[DATA LISTING Boundary: Start]

-- ==== Sys2Proof/Tests/Slice0.lean ====
section
/-! SUPPORT. The model's own tests. Expected values are those of 30_encoding.md and of the vectors of 95_test_vectors.md named in
each comment, computed under the reference settings of that file; and a witness for each statement that has hypotheses. -/

namespace Sys2Proof.Tests

open Sys2Proof Sys2Proof.Machine Sys2Proof.Safety

/-! Decoding: words written out bit by bit from R112 to R116 -/

theorem test_decode_nop : decodeWord 0b00000000000000000000000000000000 = .ok .nop := by decide
theorem test_decode_qr : decodeWord 0b00000000001100100001000000000001 = .ok (.qr 0 1 2 3) := by decide
theorem test_decode_qr_high : decodeWord 0b00000000110011011110111100000001 = .ok (.qr 15 14 13 12) := by decide
theorem test_decode_round : decodeWord 0b00000000000000000000000000000010 = .ok .round := by decide
theorem test_decode_perm : decodeWord 0b00000000000000000000000000000011 = .ok .perm := by decide
theorem test_decode_zero : decodeWord 0b00000000000000000000000000001111 = .ok .zero := by decide
theorem test_decode_ctrd : decodeWord 0b00000000000000000000000000010000 = .ok .ctrd := by decide
theorem test_decode_pctrd : decodeWord 0b00000000000000000000000000010001 = .ok .pctrd := by decide
theorem test_decode_ksblk : decodeWord 0b00000000000000000000000000100000 = .ok .ksblk := by decide
theorem test_decode_pksblk : decodeWord 0b00000000000000000000000000100001 = .ok .pksblk := by decide
theorem test_decode_pkeygen : decodeWord 0b00000000000000000000000000110000 = .ok .pkeygen := by decide
theorem test_decode_pinit : decodeWord 0b00000000000000000000000000110001 = .ok .pinit := by decide
theorem test_decode_pabs : decodeWord 0b01100010011000010000000000110010 = .ok (.pabs 0x6261) := by decide
theorem test_decode_pfin : decodeWord 0b00000000000000000000000000110011 = .ok .pfin := by decide

/-- V-ENC-8, V-ENC-9, V-ENC-15, and the neighbours of the defined opcodes (R117). -/
theorem test_decode_illegal :
    [0x04, 0xFF, 0x80000004, 0x0E, 0x12, 0x1F, 0x22, 0x2F, 0x34].all
      (fun w : Word => decodeWord w == .error .illegalOp) = true := by decide

/-- V-ENC-10, V-ENC-11, V-ENC-12, V-ENC-14, and bit 15 of PABS (R118). -/
theorem test_decode_reserved :
    [0x102, 0x01321001, 0x132, 0x01210001, 0x8032].all
      (fun w : Word => decodeWord w == .error .reservedBits) = true := by decide

theorem test_decodeTableWord : decodeTableWord 32 0x00C84001 = some (.qr 0 4 8 12) := by decide

/-! WellFormed: each of the six equal pairs is refused (R152) -/

theorem test_wellFormed_refuses_aliases :
    [Instr.qr 5 5 1 2, .qr 5 1 5 2, .qr 5 1 2 5, .qr 1 5 5 2, .qr 1 5 2 5, .qr 1 2 5 5].all
      (fun i => !i.wellFormed) = true := by decide

theorem test_wellFormed_accepts : (Instr.qr 0 1 2 15).wellFormed = true ∧ (Instr.pabs 0xFFFF).wellFormed = true := by decide

/-! Helpers and the reference settings of 95_test_vectors.md -/

/-- What a check of the next state answers; false on a stop. -/
def nextIs (o : Host.Outcome State Fault Refusal) (f : State → Bool) : Bool :=
  match o with
  | .next t => f t
  | .fault _ => false
  | .refused _ => false

/-- F_TEST, P_TEST, REF-A, REF-P and BIG. -/
def testParams : Params where
  sigF := #v[0xF0F0F0F0, 0x0F0F0F0F]
  prime := #v[0x7FFFFFFF, 0xFFFFFFFB, 0x00010001, 0x00000101]
  ctr := refA
  prng := refP
  rsOrder := .big

/-- IDX: word i is i. -/
def idx : State := { State.reset with block := Vector.ofFn fun i : Fin 16 => BitVec.ofNat 32 i.val }

/-- STATE0 to STATE3 given, the rest 0. -/
def four (a b c d : Word) : State :=
  { State.reset with block := #v[a, b, c, d, 0, 0, 0, 0, 0, 0, 0, 0, 0, 0, 0, 0] }

/-- The bytes `first`, `first` + 1, …, `n` of them: those of KI, NI and SI. -/
def bytesFrom (n first : Nat) : List Byte := (List.range n).map fun k => BitVec.ofNat 8 (first + k)

/-- KEY = KI, NONCE = NI, SEED = SI. -/
def loaded : State := { State.reset with key := keyOfBytes (bytesFrom 32 0x00), nonce := nonceOfBytes (bytesFrom 24 0x20), seed := seedOfBytes (bytesFrom 32 0x40) }

/-- A core with a command in flight, `wait` cycles before its completion. -/
def inFlight (i : Instr) (wait : Nat) (s : State) : State := { s with busy := true, latch := some ⟨encode i, wait⟩ }

/-- KI, NI and SI as 95_test_vectors.md writes them in words (R84). -/
theorem test_words_of_bytes :
    loaded.key = #v[0x03020100, 0x07060504, 0x0B0A0908, 0x0F0E0D0C, 0x13121110, 0x17161514, 0x1B1A1918, 0x1F1E1D1C] ∧
      loaded.nonce = #v[0x23222120, 0x27262524, 0x2B2A2928, 0x2F2E2D2C, 0x33323130, 0x37363534] ∧
      loaded.seed =
        #v[0x43424140, 0x47464544, 0x4B4A4948, 0x4F4E4D4C, 0x53525150, 0x57565554, 0x5B5A5958, 0x5F5E5D5C] := by
  decide

/-! One test or two per command -/

/-- V-CTL-1. -/
theorem test_nop : nextIs (step (State.reset.withFetchWord 32 0x00)) (fun t => statusWord t == 2 && t.latch == none) = true := by
  decide

/-- V-QR-1. -/
theorem test_qr_column : nextIs (step (idx.withFetchWord 32 0x00C84001)) (fun t =>
    t.block == #v[0xFFF9BFFF, 1, 2, 3, 0xF804DFFF, 5, 6, 7, 0xFFFC0008, 9, 10, 11, 0xFC900003, 13, 14, 15]) = true := by
  decide +kernel

/-- V-QR-4. -/
theorem test_qr_borrow : nextIs (exec (.qr 0 1 2 3) (four 0 0 1 0)) (fun t =>
    t.block[0] == 0xFFFFC7FF && t.block[1] == 0xFF0027FF && t.block[2] == 0 && t.block[3] == 0x7FEC0000) = true := by
  decide +kernel

/-- V-RND-1. -/
theorem test_round : nextIs (exec .round idx) (fun t =>
    t.block == #v[0x4C0BC1F5, 0xFE09CBF1, 0x700FADF6, 0x9E15BFF8, 0x132BA31E, 0xD617EB02, 0xC903C2DE, 0xDFFFBAC2,
      0x689327E2, 0x8B89E7E6, 0x6AC2C7E1, 0xC96977E3, 0x7B14A72B, 0xF827B4D7, 0x752E8396, 0xFA11954C]) = true := by
  decide +kernel

/-- V-PERM-1. -/
theorem test_perm : nextIs (exec .perm idx) (fun t =>
    t.block == #v[0xF42BE3A4, 0x684C3168, 0x7E6A18DF, 0x72E43D2F, 0x0811A951, 0x3BA9A9BB, 0x8567817A, 0xCE7FE617,
      0x5D3B2ABD, 0xC88DD5B9, 0xC5226D84, 0x35419766, 0xB46B6CD5, 0xDB786157, 0xBA84F370, 0x98AF5BD5]) = true := by
  decide +kernel

/-- V-CTL-2, with IRQEN set. -/
theorem test_zero : nextIs (exec .zero { loaded with doneIe := true, ksph := 1, acc := 5 }) (fun t =>
    t.key == Vector.replicate 8 0 && t.seed == Vector.replicate 8 0 && t.ksph == 0 && t.acc == 0 && t.doneIe &&
      statusWord t == 2) = true := by
  decide +kernel

/-- V-CTR-1. -/
theorem test_ctrd_zero : (ctrdState testParams State.reset).ctr = #v[0x82DC8D24, 0x69DA7BAD] := by decide +kernel

/-- V-CTR-5, which is V-CTR-2 from an old counter and phase. -/
theorem test_ctrd_loaded :
    (ctrdState testParams { loaded with ctr := #v[0xDEADBEEF, 1], ksph := 1 }).ctr = #v[0x7B1CA245, 0x63B1A66F] ∧
      phaseWord (ctrdState testParams { loaded with ksph := 1 }) = 0 := by
  decide +kernel

/-- V-PCTR-1. -/
theorem test_pctrd_zero :
    (pctrdState testParams State.reset).pctr = #v[0xB0B1C2F8, 0x219419EC, 0xDF1479E4, 0x1EEE44A1] := by decide +kernel

/-- V-PCTR-2. -/
theorem test_pctrd_loaded :
    (pctrdState testParams { loaded with pph := 3 }).pctr = #v[0xBD4DCEEB, 0x4DEA0069, 0x95A7029F, 0xDF598AE7] ∧
      (pctrdState testParams { loaded with pph := 3 }).pph = 0 := by
  decide +kernel

/-- V-KS-3: word 0 wraps with no carry. -/
theorem test_ksblk_wraps : nextIs (exec .ksblk { State.reset with ctr := #v[0xFFFFFFFF, 5] }) (fun t =>
    t.ctr == #v[0, 5] && t.ksph == 1 && t.block[0] == 0x62CBF247 && t.block[15] == 0x35DAC67E) = true := by
  decide +kernel

/-- V-KS-6: a stale phase. -/
theorem test_ksblk_stale_phase : nextIs (exec .ksblk { loaded with ksph := 1 }) (fun t =>
    t.ctr == #v[0, 1] && t.ksph == 0 && t.block[0] == 0x7289C0F3 && t.block[15] == 0x41194D51) = true := by
  decide +kernel

/-- V-PKS-1, block 1. -/
theorem test_pksblk :
    (pksblkState testParams { State.reset with pctr := #v[0xB0B1C2F8, 0x219419EC, 0xDF1479E4, 0x1EEE44A1] }).block =
      #v[0xA4300B82, 0xCA0BE4EA, 0x6585A4A7, 0x1E24E59B, 0x0E9A8757, 0x030E58ED, 0x2F94454F, 0x6D99EBF3, 0x2FD93933,
        0xDC58EB49, 0xCBAC7364, 0x26B9D84E, 0x6DF81F63, 0x3102E9F1, 0xE8734D7B, 0x9F3C9550] := by
  decide +kernel

/-- V-PKS-1, the counter and phase after block 4. -/
theorem test_pksblk_counter :
    (pksblkState testParams { State.reset with pph := 3, pctr := #v[1, 2, 3, 0xFFFFFFFF] }).pctr = #v[1, 2, 3, 0] ∧
      (pksblkState testParams { State.reset with pph := 3 }).pph = 0 := by
  decide +kernel

/-- V-PKG-1. -/
theorem test_pkeygen_big :
    (pkeygenState testParams loaded).authR = 0xF3C089729DC010D6F1343790B4458D2D ∧
      (pkeygenState testParams loaded).authS = 0x5194C8116B06E6D7B88DFA9AB3238974 := by
  decide +kernel

/-- V-PKG-2. -/
theorem test_pkeygen_little :
    (pkeygenState { testParams with rsOrder := .little } loaded).authR = 0x2D8D45B4903734F1D610C09D7289C0F3 ∧
      (pkeygenState { testParams with rsOrder := .little } loaded).authS = 0x748923B39AFA8DB8D7E6066B11C89451 := by
  decide +kernel

/-- V-POLY-1. -/
theorem test_pinit : nextIs (exec .pinit { State.reset with acc := 0x1234, authR := 7, tag := 9 }) (fun t =>
    t.acc == 0 && t.authR == 7 && t.tag == 9) = true := by decide

/-- V-POLY-5. -/
theorem test_pabs_exact : nextIs
    (exec (.pabs 0xFFFF) { State.reset with acc := 0x3FFFFFFFFFFFFFFFFFFFFFFFFFFFFFFFA, authR := BitVec.allOnes 128 })
    (fun t => t.acc == 0x200000000000000000000000000003FFD) = true := by
  decide +kernel

/-- V-POLY-7: an accumulator the host wrote, at least p. -/
theorem test_pabs_reduces : nextIs (exec (.pabs 0) { State.reset with acc := BitVec.allOnes 130, authR := 1 }) (fun t =>
    t.acc == 4) = true := by decide +kernel

/-- V-FIN-3: reduced before the mask. -/
theorem test_pfin_masks : nextIs (exec .pfin { State.reset with acc := 0x200000000000000000000000000000000 }) (fun t =>
    t.acc == 0x200000000000000000000000000000000 && t.tag == 0) = true := by decide +kernel

/-- V-FIN-4. -/
theorem test_pfin_reduces : nextIs
    (exec .pfin { State.reset with acc := 0x3FFFFFFFFFFFFFFFFFFFFFFFFFFFFFFFA, authS := 10 })
    (fun t => t.acc == 9 && t.tag == 9) = true := by
  decide +kernel

/-! Host procedures -/

/-- P2: the tag of "abc" and its bytes in both orders. -/
theorem test_tag_of_abc :
    messageWords .little [0x61, 0x62, 0x63] = [0x6261, 0x0063] ∧ messageWords .big [0x61, 0x62, 0x63] = [0x6162, 0x6300] ∧
      nextIs (execAll [.pinit, .pabs 0x6261, .pabs 0x0063, .pfin]
          { State.reset with authR := 0x00000001000000010000000F00000003, authS := 0xFFFFFFFF000000000000000000000001 })
        (fun t => t.tag == 0x000DD606005940E3402391D980125AC3) = true ∧
      tagBytes .big 0x000DD606005940E3402391D980125AC3 =
        [0x00, 0x0D, 0xD6, 0x06, 0x00, 0x59, 0x40, 0xE3, 0x40, 0x23, 0x91, 0xD9, 0x80, 0x12, 0x5A, 0xC3] ∧
      tagBytes .little 0x000DD606005940E3402391D980125AC3 =
        [0xC3, 0x5A, 0x12, 0x80, 0xD9, 0x91, 0x23, 0x40, 0xE3, 0x40, 0x59, 0x00, 0x06, 0xD6, 0x0D, 0x00] := by
  decide +kernel

/-- V-KS-1: the keystream bytes of block 1, and "Hello" under them (R226, R229). -/
theorem test_keystream_hello :
    xorBytes [0x48, 0x65, 0x6C, 0x6C, 0x6F] (wordBytes [0x7289C0F3, 0xD610C09D]) = [0xBB, 0xA5, 0xE5, 0x1E, 0xF2] := by
  decide +kernel

/-! Accesses (2.11 of 95_test_vectors.md) -/

/-- V-ERR-1, V-ERR-2, V-ERR-3: STATUS, ERRINFO and `bus_err`. -/
theorem test_command_errors :
    [(0x00000004, 0x14), (0x00000102, 0x24), (0x00210001, 0x34)].all (fun x : Word × Word =>
      let t := busAccess (regWrite .cmd x.1) State.reset
      statusWord t == x.2 && t.errinfo == x.1 && t.busAnswer == some (.write false)) = true := by
  decide +kernel

/-- V-ERR-4: CMD_BUSY while PERM is in flight; it completes, and both bits are set. -/
theorem test_command_busy : nextIs
    (clockCycle ⟨true, some (regWrite .cmd 0x20)⟩ (inFlight .perm 0 State.reset))
    (fun t => statusWord t == 0x46 && t.errinfo == 0x20 && t.busAnswer == some (.write true)) = true := by
  decide +kernel

/-- V-ERR-5: WRITE_BUSY; KEY0 is unchanged. -/
theorem test_write_busy : (busAccess (regWrite (.key 0) 1) (inFlight .perm 0 State.reset)).errinfo = 0x80 ∧
    statusWord (busAccess (regWrite (.key 0) 1) (inFlight .perm 0 State.reset)) = 0x55 ∧
    (busAccess (regWrite (.key 0) 1) (inFlight .perm 0 State.reset)).key[0] = 0 := by
  decide +kernel

/-- V-ERR-6, V-ERR-7, V-ERR-8, V-ERR-9: BAD_ACCESS with the offset. -/
theorem test_bad_access :
    [(⟨true, 0x030, 1, 0xF⟩, 0x30), (⟨false, 0x002, 0, 0xF⟩, 0x02), (⟨true, 0x000, 0, 0xF⟩, 0x00),
      (⟨true, 0x080, 1, 0x3⟩, 0x80)].all (fun x : BusAccess × Word =>
      let t := busAccess x.1 State.reset
      statusWord t == 0x64 && t.errinfo == x.2 && t.key[0] == 0) = true := by
  decide +kernel

/-- V-ERR-10 to V-ERR-12 and V-ERR-15: after an error. -/
theorem test_after_error :
    let e := busAccess (regWrite .cmd 4) State.reset
    (statusWord (busAccess (regWrite .cmd 2) e) = 0x14 ∧
      (busAccess (regWrite .cmd 2) e).busAnswer = some (.write true) ∧
      statusWord (busAccess (regWrite .cmd 0x102) e) = 0x14 ∧ statusWord (busAccess clrErr e) = 0 ∧
      (busAccess clrErr e).errinfo = 0 ∧ (busAccess (regWrite (.key 0) 5) e).key[0] = 5) := by
  decide +kernel

/-- V-ERR-13, V-ERR-14: the order of the checks while BUSY = 1. -/
theorem test_priority_busy :
    (busAccess (regWrite .cmd 4) (inFlight .perm 0 State.reset)).errcode = .cmdBusy ∧
      (busAccess ⟨true, 0x002, 1, 0xF⟩ (inFlight .perm 0 State.reset)).errcode = .badAccess := by
  decide +kernel

/-- V-IRQ-1, V-IRQ-2: the line follows the enabled bits. -/
theorem test_irq :
    nextIs (exec .nop { State.reset with doneIe := true }) (fun t => t.irq && !(busAccess clrDone t).irq) = true ∧
      nextIs (exec .nop { State.reset with errIe := true })
        (fun t => !t.irq && (busAccess (regWrite .cmd 4) t).irq) = true := by
  decide +kernel

/-- V-RST-1, and a write of the reserved bits of ACC4 and PHASE (R53). -/
theorem test_registers :
    readReg testParams State.reset .id = 0x56545831 ∧ readReg testParams State.reset (.sigf 1) = 0x0F0F0F0F ∧
      readReg testParams State.reset (.prime 3) = 0x101 ∧ State.reset.irq = false ∧
      readReg testParams (busAccess (regWrite (.acc 4) 0xFFFFFFFF) State.reset) (.acc 4) = 3 ∧
      readReg testParams (busAccess (regWrite .phase 0xFFFFFFFF) State.reset) .phase = 7 := by
  decide +kernel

[DATA LISTING Boundary: End]

• **EXERCISE GOAL**: Every line above in which the word "both" occurs is to be copied.

• **ANSWER TO THE PROBLEM**:
/-- P2: the tag of "abc" and its bytes in both orders. -/
/-- V-ERR-4: CMD_BUSY while PERM is in flight; it completes, and both bits are set. -/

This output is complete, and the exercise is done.